One of the most-watched TED speakers, Tim Urban, explored the forces shaping society during a November visit to the University of Nebraska–Lincoln. Through donor support and a partnership between the College of Law and the College of Business, the writer, blogger, illustrator and author presented on campus in McCollum Hall.
“We work every day to build a community that thinks critically, acts boldly and leads with purpose,” said Kathy Farrell, James Jr. and Susan Stuart Endowed Dean of the College of Business. “Tim's work encourages all of us to develop a clear lens for understanding the forces shaping our society, and I would like to thank our generous supporters who made today possible.”
Dean Richard Moberly of the College of Law noted Urban’s ability to “crystalize puzzling questions” and make complex ideas clear through his "Wait But Why" long-form illustrated essays and his TED Talk, “Inside the Mind of a Master Procrastinator,” the second most-watched in history.
“My hope is that we will gain further insight into concepts such as civil discourse and learning to disagree respectfully, topics we discuss regularly at the College of Law,” Moberly said. “In 2016, Tim looked at American society and knew something was off. Political tribalism was on the rise. Anger was overflowing on social media and productive discussions seemed impossible, so he spent the next six years exploring the most pressing issues facing society.”

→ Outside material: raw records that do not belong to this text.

theorem State.AtRest.endBatch (rest : s.AtRest) (result : BatchResult) : (s.endBatch result).AtRest := by
  obtain ⟨v, -, e⟩ := endBatch_eq s result
  rw [e]
  exact rest.withdrawChecking.of_same (Option.isSome_map ..) rfl (fun x => by cases x <;> rfl) rfl

theorem State.AtRest.refuseBatch (rest : s.AtRest) (reason : BatchReason) : (s.refuseBatch reason).AtRest :=
  (rest.endBatch ⟨s.renewal.sequence, .refused reason, s.renewal.outcomes⟩).of_same (by simp [State.refuseBatch])
    (by simp [State.refuseBatch]) (fun x => by cases x <;> simp [State.refuseBatch, State.inCharge, State.port])
    (by simp [State.refuseBatch])

/-! ## BATCH_CLOSE (R77, R80, R81) -/

/-- The renewal engine as BATCH_CLOSE leaves it for checking to begin (R77). -/
def Renewal.closed (r : Renewal) (tag : Tag) : Renewal :=
  { r with state := .checking, authenticator := some tag, windowCount := 0, result := ⟨r.sequence, .checking, []⟩ }

theorem closeBatch_of_ne_staging (other : s.renewal.state ≠ .staging) (tag : Tag) :
    s.closeBatch p tag = s.refuse p .wrongState := if_pos other

section
variable (staging : s.renewal.state = .staging)
include staging

theorem closeBatch_of_count_ne (count : s.renewal.buffer.length ≠ s.renewal.count) (tag : Tag) :
    s.closeBatch p tag = s.refuse p .stepCount := by
  rw [State.closeBatch, if_neg (not_not_intro staging), if_pos count]

theorem closeBatch_of_count (count : s.renewal.buffer.length = s.renewal.count) (tag : Tag) :
    s.closeBatch p tag =
      (State.complete { s with renewal := s.renewal.closed tag } p .ok []).beginChecking tag := by
  rw [State.closeBatch, if_neg (not_not_intro staging), if_neg (not_not_intro count)]
  rfl

end

/-- The sequence stage passes where there is no F0 or the sequence is above it (R80). -/
theorem beginChecking_above (above : ∀ f ∈ s.f0, f < s.renewal.sequence) (tag : Tag) :
    s.beginChecking tag =
      (s.setStage .authenticator).present (.authenticator s.renewal.sequence s.renewal.message tag) := by
  rw [State.beginChecking, if_neg]
  cases f0 : s.f0 with
  | none => simp
  | some f => simpa using above f f0

theorem beginChecking_old {f : Nat} (f0 : s.f0 = some f) (old : s.renewal.sequence ≤ f) (tag : Tag) :
    s.beginChecking tag = s.refuseBatch .oldSequence := by
  rw [State.beginChecking, if_pos (by simpa [f0] using old)]
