-- ==== Sys2Proof/Machine/Registers.lean ====
section
/-! DEFINITION. The register functions 0x03, 0x04, 0x06, 0x10 (spec/44_register_functions.md R250 to R253). The checks
stand in the order of spec/43_pdu_mux.md R225. -/

namespace Sys2Proof.Machine

open Sys2Proof

/-- Read `count` registers of a space (R250, R251): function code, byte count, registers high octet first. -/
def readWords (fc : Octet) (sp : WordSpace) (o : Option RdOps) (s : State) : Result :=
  match o with
  | none => raiseExc fc .illegalValue s
  | some ⟨start, count⟩ =>
    if count.toNat < 1 ∨ 0x7D < count.toNat then raiseExc fc .illegalValue s
    else if wordSize s.build sp < start.toNat + count.toNat then raiseExc fc .illegalAddress s
    else
      capacityGuard fc (2 + 2 * count.toNat) s <|
        memReadWords sp start.toNat count.toNat s fun ws =>
          answer ([fc, BitVec.ofNat 8 (2 * count.toNat)] ++ wordOctets ws) s

/-- `RDHOLD`, Read Holding Registers (R250). -/
def execRdhold (o : Option RdOps) (s : State) : Result := readWords 0x03#8 .hold o s

/-- `RDINREG`, Read Input Registers (R251). -/
def execRdinreg (o : Option RdOps) (s : State) : Result := readWords 0x04#8 .inreg o s

/-- `WRREG`, Write Single Register (R252). The response is the request's first five octets. -/
def execWrreg (o : Option Wr1Ops) (s : State) : Result :=
  match o with
  | none => raiseExc 0x06#8 .illegalValue s
  | some ⟨register, value⟩ =>
    if s.build.nHold ≤ register.toNat then raiseExc 0x06#8 .illegalAddress s
    else
      memWriteWords .hold register.toNat [value] s
        (answer ([0x06#8] ++ be16enc register ++ be16enc value))

/-- `WRREGS`, Write Multiple Registers (R253). The response echoes start and count. -/
def execWrregs (o : Option WrnOps) (s : State) : Result :=
  match o with
  | none => raiseExc 0x10#8 .illegalValue s
  | some ⟨start, count, bc, data⟩ =>
    if count.toNat < 1 ∨ 0x7B < count.toNat then raiseExc 0x10#8 .illegalValue s
    else if bc.toNat ≠ 2 * count.toNat then raiseExc 0x10#8 .illegalValue s
    else if data.length < bc.toNat then raiseExc 0x10#8 .illegalValue s
    else if s.build.nHold < start.toNat + count.toNat then raiseExc 0x10#8 .illegalAddress s
    else
      memWriteWords .hold start.toNat ((be16s data).take count.toNat) s
        (answer ([0x10#8] ++ be16enc start ++ be16enc count))

end Sys2Proof.Machine
end

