-- ==== Sys2Proof/Safety.lean ====
section
/-! DEFINITION. The terms claims are made in: the invariant of the block, when a step is safe, what the outputs of a step
are, and the conventional CRC the unit is compared with (spec/40_crc16.md R133, R135). -/

namespace Sys2Proof.Machine

open Sys2Proof

/-- A slot between events: the prefix buffer has six octets and is never left full (R47, R193, R200, R202), and a free
slot holds nothing (R43, R52). -/
structure SlotInv (c : Slot) : Prop where
  hdr : c.hdr.length = 6
  hdrLen : c.hdrLen < 6
  free : c.live = false → c.hdrLen = 0 ∧ c.sockq = []

/-- The invariant of the block between events. -/
structure Inv (s : State) : Prop where
  /-- the configuration is legal (R31, R354) and the timers are computed from it (R32) -/
  config : ConfigLegal s.build s.baud
  t15 : s.t15 = t15Of s.baud
  t35 : s.t35 = t35Of s.t15
  /-- the Register Bank keeps its canonical form and its size (R25, R26) -/
  memWf : s.mem.wf
  memWithin : s.mem.within s.build
  /-- the buffers keep their capacity (R36, R40) -/
  frame : s.frame.length = s.build.rxCap
  rxq : s.rxq.length ≤ s.build.rxCap
  frameLen : s.frameLen ≤ s.build.rxCap
  lastCount : s.lastCount ≤ s.build.rxCap
  /-- an observer between events sees only `Idle`, `Collecting` or `Responding` (R35) -/
  fsm : s.fsm = .idle ∨ s.fsm = .collecting ∨ s.fsm = .responding
  /-- in `Idle` and `Collecting` no frame is held and the line is released (R159, R164, R169) -/
  quiet : s.fsm ≠ .responding → s.frameLen = 0 ∧ s.txen = false ∧ s.txPhase = .leadIn
  /-- a collection has a running window and at least one octet, and the queue only grows (R153, R155) -/
  collecting : s.fsm = .collecting → 1 ≤ s.winTimer.toNat ∧ 1 ≤ s.lastCount ∧ s.lastCount ≤ s.rxq.length
  /-- a response is on its way: never of a broadcast (R164), to this slave's address (R165), with the line driven
  where it is configured (R165, R170) -/
  responding : s.fsm = .responding →
    s.isBroadcast = false ∧ s.slaveId ≠ broadcastAddr ∧ s.frame.getD 0 0#8 = s.slaveId ∧
    3 ≤ s.frameLen ∧ s.frameLen ≤ 1 + s.build.maxFrame ∧ s.txen = s.txenPresent
  /-- the lead-in and the frame delay are running down (R166, R169) -/
  leadIn : s.fsm = .responding → s.txPhase = .leadIn → s.txenPresent = true ∧ 1 ≤ s.winTimer.toNat
  frameDelay : s.fsm = .responding → s.txPhase = .frameDelay → 1 ≤ s.winTimer.toNat
  /-- the connection table has its size (R8, R48) and its slots are between requests -/
  slots : s.slots.length = s.build.maxSrvClients
  slotInv : ∀ c ∈ s.slots, SlotInv c
  /-- no response is left between the dispatcher and a framer (log 8) -/
  respPdu : s.respPdu = []

/-- A step is safe when it goes on: the block has no fault state (R328). -/
def Safe (r : Result) : Prop := ∃ t, r = .next t

/-- An octet on the serial line. -/
def Output.isTxByte : Output → Bool
  | .txByte _ => true
  | .txEnAssert | .txEnDeassert | .tcpSend _ _ | .setTrace _ _ _ => false

/-- A change of the transmit-enable line. -/
def Output.isTxEn : Output → Bool
  | .txEnAssert | .txEnDeassert => true
  | .txByte _ | .tcpSend _ _ | .setTrace _ _ _ => false

/-- The slot an output goes to. -/
def Output.slot : Output → Option Nat
  | .tcpSend i _ => some i
  | .txByte _ | .txEnAssert | .txEnDeassert | .setTrace _ _ _ => none

/-- The runtime's changes that an event brings. -/
def Event.runtimeChanges (n : Nat) : Event → List RuntimeChange
  | .runtime cs => cs
  | .pollTcp between => (between.take n).flatten
  | .reset _ | .pollSerial | .tick | .rxByte _ | .txDrained | .tcpConnect | .tcpConnectWithdraw | .tcpData _ _
  | .tcpClose _ | .appWrite _ => []

/-- The `Reset` event. -/
def Event.isReset : Event → Bool
  | .reset _ => true
  | .pollSerial | .pollTcp _ | .tick | .rxByte _ | .txDrained | .tcpConnect | .tcpConnectWithdraw | .tcpData _ _
  | .tcpClose _ | .appWrite _ | .runtime _ => false

/-- The application's event. -/
def Event.isAppWrite : Event → Bool
  | .appWrite _ => true
  | .reset _ | .pollSerial | .pollTcp _ | .tick | .rxByte _ | .txDrained | .tcpConnect | .tcpConnectWithdraw
  | .tcpData _ _ | .tcpClose _ | .runtime _ => false

/-- A standard function, one of 0x01 to 0x06, 0x0F, 0x10; the others are the debug functions (R2). -/
def isStandard : Instr → Bool
  | .rdcoil _ | .rddisc _ | .rdhold _ | .rdinreg _ | .wrcoil _ | .wrreg _ | .wrcoils _ | .wrregs _ => true
  | .dbginfo | .dbgset _ | .dbgget _ | .dbglist _ | .dbgmd5 _ => false

/-- The number of octets a PDU's format asks for (R111, R112): the fixed part, and the variable part its length field
announces. -/
def formatLength (p : List Octet) : Nat :=
  let fc := p.getD 0 0#8
  if fc = 0x0F#8 ∨ fc = 0x10#8 then 6 + (p.getD 5 0#8).toNat
  else if fc = 0x41#8 then 1
  else if fc = 0x42#8 then 6 + (be16 (p.getD 4 0#8) (p.getD 5 0#8)).toNat
  else if fc = 0x44#8 then 3 + 2 * (be16 (p.getD 1 0#8) (p.getD 2 0#8)).toNat
  else if fc = 0x45#8 then 3
  else 5

/-! ## The conventional CRC (R133, R135) -/

/-- One shift of the bit-serial algorithm: `(t >> 1) xor 0xA001` when bit 0 is 1, else `t >> 1`. -/
def crcShift (t : Word16) : Word16 := if t.getLsbD 0 then (t >>> 1) ^^^ 0xA001#16 else t >>> 1

/-- Eight shifts. -/
def crcShift8 (t : Word16) : Word16 :=
  crcShift (crcShift (crcShift (crcShift (crcShift (crcShift (crcShift (crcShift t)))))))

/-- The 16-bit register `C` of the conventional CRC-16/MODBUS after the octets (R135). -/
def crcConventional (octets : List Octet) : Word16 :=
  octets.foldl (fun c b => crcShift8 (c ^^^ b.setWidth 16)) 0xFFFF#16

/-! ## States in which a frame is about to be taken -/

/-- The next event closes the last window on everything in the receive queue (R155, R156). -/
structure AboutToComplete (s : State) (rest : List Event) : Prop where
  config : ConfigLegal s.build s.baud
  inputs : s.inputs = .tick :: rest
  fsm : s.fsm = .collecting
  winTimer : s.winTimer = 1#32
  lastCount : s.lastCount = s.rxq.length

/-- The state in which a handler runs once the frame in the receive queue has been accepted (R158, R159): the frame
taken, the window run out, the CRC of address and PDU in the accumulator, the flags set. -/
def acceptedState (s : State) (rest : List Event) : State :=
  { s with
    inputs := rest
    winTimer := 0#32
    frame := overwrite s.frame 0 s.rxq
    frameLen := s.rxq.length
    rxq := []
    crcHi := (crcRun (s.rxq.take (s.rxq.length - 2))).1
    crcLo := (crcRun (s.rxq.take (s.rxq.length - 2))).2
    rxOverrun := false
    isBroadcast := s.rxq.getD 0 0#8 == broadcastAddr
    fsm := .dispatching }

/-- The octets of a request as far as they have come: those collected in the prefix buffer, then those available
(R193). -/
def Slot.received (c : Slot) : List Octet := c.hdr.take c.hdrLen ++ c.sockq

/-- The octets of a complete prefix with what follows it are no request for the dispatcher: rejected (R196), or without
a PDU (R198). -/
abbrev MbapDropped (maxFrame : Nat) (m : List Octet) : Prop :=
  be16 (m.getD 2 0#8) (m.getD 3 0#8) ≠ 0#16 ∨ be16 (m.getD 4 0#8) (m.getD 5 0#8) = 0#16 ∨
  maxFrame < (be16 (m.getD 4 0#8) (m.getD 5 0#8)).toNat ∨
  m.length - 6 ≠ (be16 (m.getD 4 0#8) (m.getD 5 0#8)).toNat ∨ be16 (m.getD 4 0#8) (m.getD 5 0#8) = 1#16

/-- The next event is a polling pass that serves one connection: slot `i` is live and has received exactly the octets
`m` (in this pass or with the first of its prefix in earlier ones), no other slot is live, and no connection is pending
(R190, R193, R204). The runtime changes its inputs as `between` says. -/
structure AboutToServe (s : State) (between : List (List RuntimeChange)) (rest : List Event) (i : Nat) (c : Slot)
    (m : List Octet) : Prop where
  config : ConfigLegal s.build s.baud
  inputs : s.inputs = .pollTcp between :: rest
  connPending : s.connPending = 0
  size : s.slots.length = s.build.maxSrvClients
  slot : s.slots[i]? = some c
  live : c.live = true
  hdr : c.hdr.length = 6
  hdrLen : c.hdrLen < 6
  received : c.received = m
  others : ∀ j d, j ≠ i → s.slots[j]? = some d → d.live = false

end Sys2Proof.Machine
end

What he found evolved into his bestselling book, “What’s Our Problem?" To help explain, Urban developed a ladder framework, a spectrum of high and low rungs representing two modes of forming beliefs.
“Politics riles a totally different part of our brain that does its thinking in a totally different way,” he said. “People engage a different part of their brain than they would for less sensitive subjects.”
He contrasted high-rung thinking as curiosity-driven, truth-seeking, nuanced and complex with low-rung thinking driven by identity, defensiveness and tribal loyalty.
“At the high rungs, it’s about how you think and your ideas are like external science experiments. If someone points out a flaw in your idea, and you say, ‘Thank you. My goal is just to make this better,’” Urban said. “You listen to dissent and learn as you want to see if your idea can stand up to it.”
At the low rung, Urban said beliefs become tied to a person’s identity and certainty wins respect.
“Your beliefs are part of who you are, so you're much less open to changing your mind in the low rung. Dissent is infuriating, and you aren’t good at debating your ideas,” Urban said. “You're like a courtroom with just one attorney in it, and it is not good at finding the truth at all.”
Urban added such tribal thinking fuels echo chambers, places where ideas aren’t tested but protected.
“The sacred beliefs of the echo chamber are like a baby,” he said. “Imagine if there was a baby here and I just kicked it. You would be appalled. I would probably go to jail. That's how an echo chamber views someone who disagrees with the sacred ideas of the group.”
Instead, Urban encouraged being part of an idea lab, which he called a support group.
“Your ideas are kicked around and played with, and it humbles you. It points out your biases and makes you more in touch with reality,” Urban said. “You end up being a great debater and you can back up your conviction.”
He said idea labs also strengthen collective intelligence, but the opposite happens in echo chambers, which prevent groups from thinking clearly. That allows what Urban calls “wrecking balls” to grow stronger as they try to break democratic norms.
“While people in the house are arguing how to fix it, wrecking balls are actively trying to break it. The wrecking balls don’t stand a chance against a united house,” Urban said.
When a student asked how to stay on the high rungs when others are not, Urban answered that the first step is self-awareness.
“If you're aware that you're doing a low-rung thing, then you're already way ahead of the game,” he said.
He shared that universities are meant to be “a messy place of ideas” in and out of the classroom.
“At its best, a university is an idea lab," Urban said. "It will make you a better thinker with a wide range of understanding."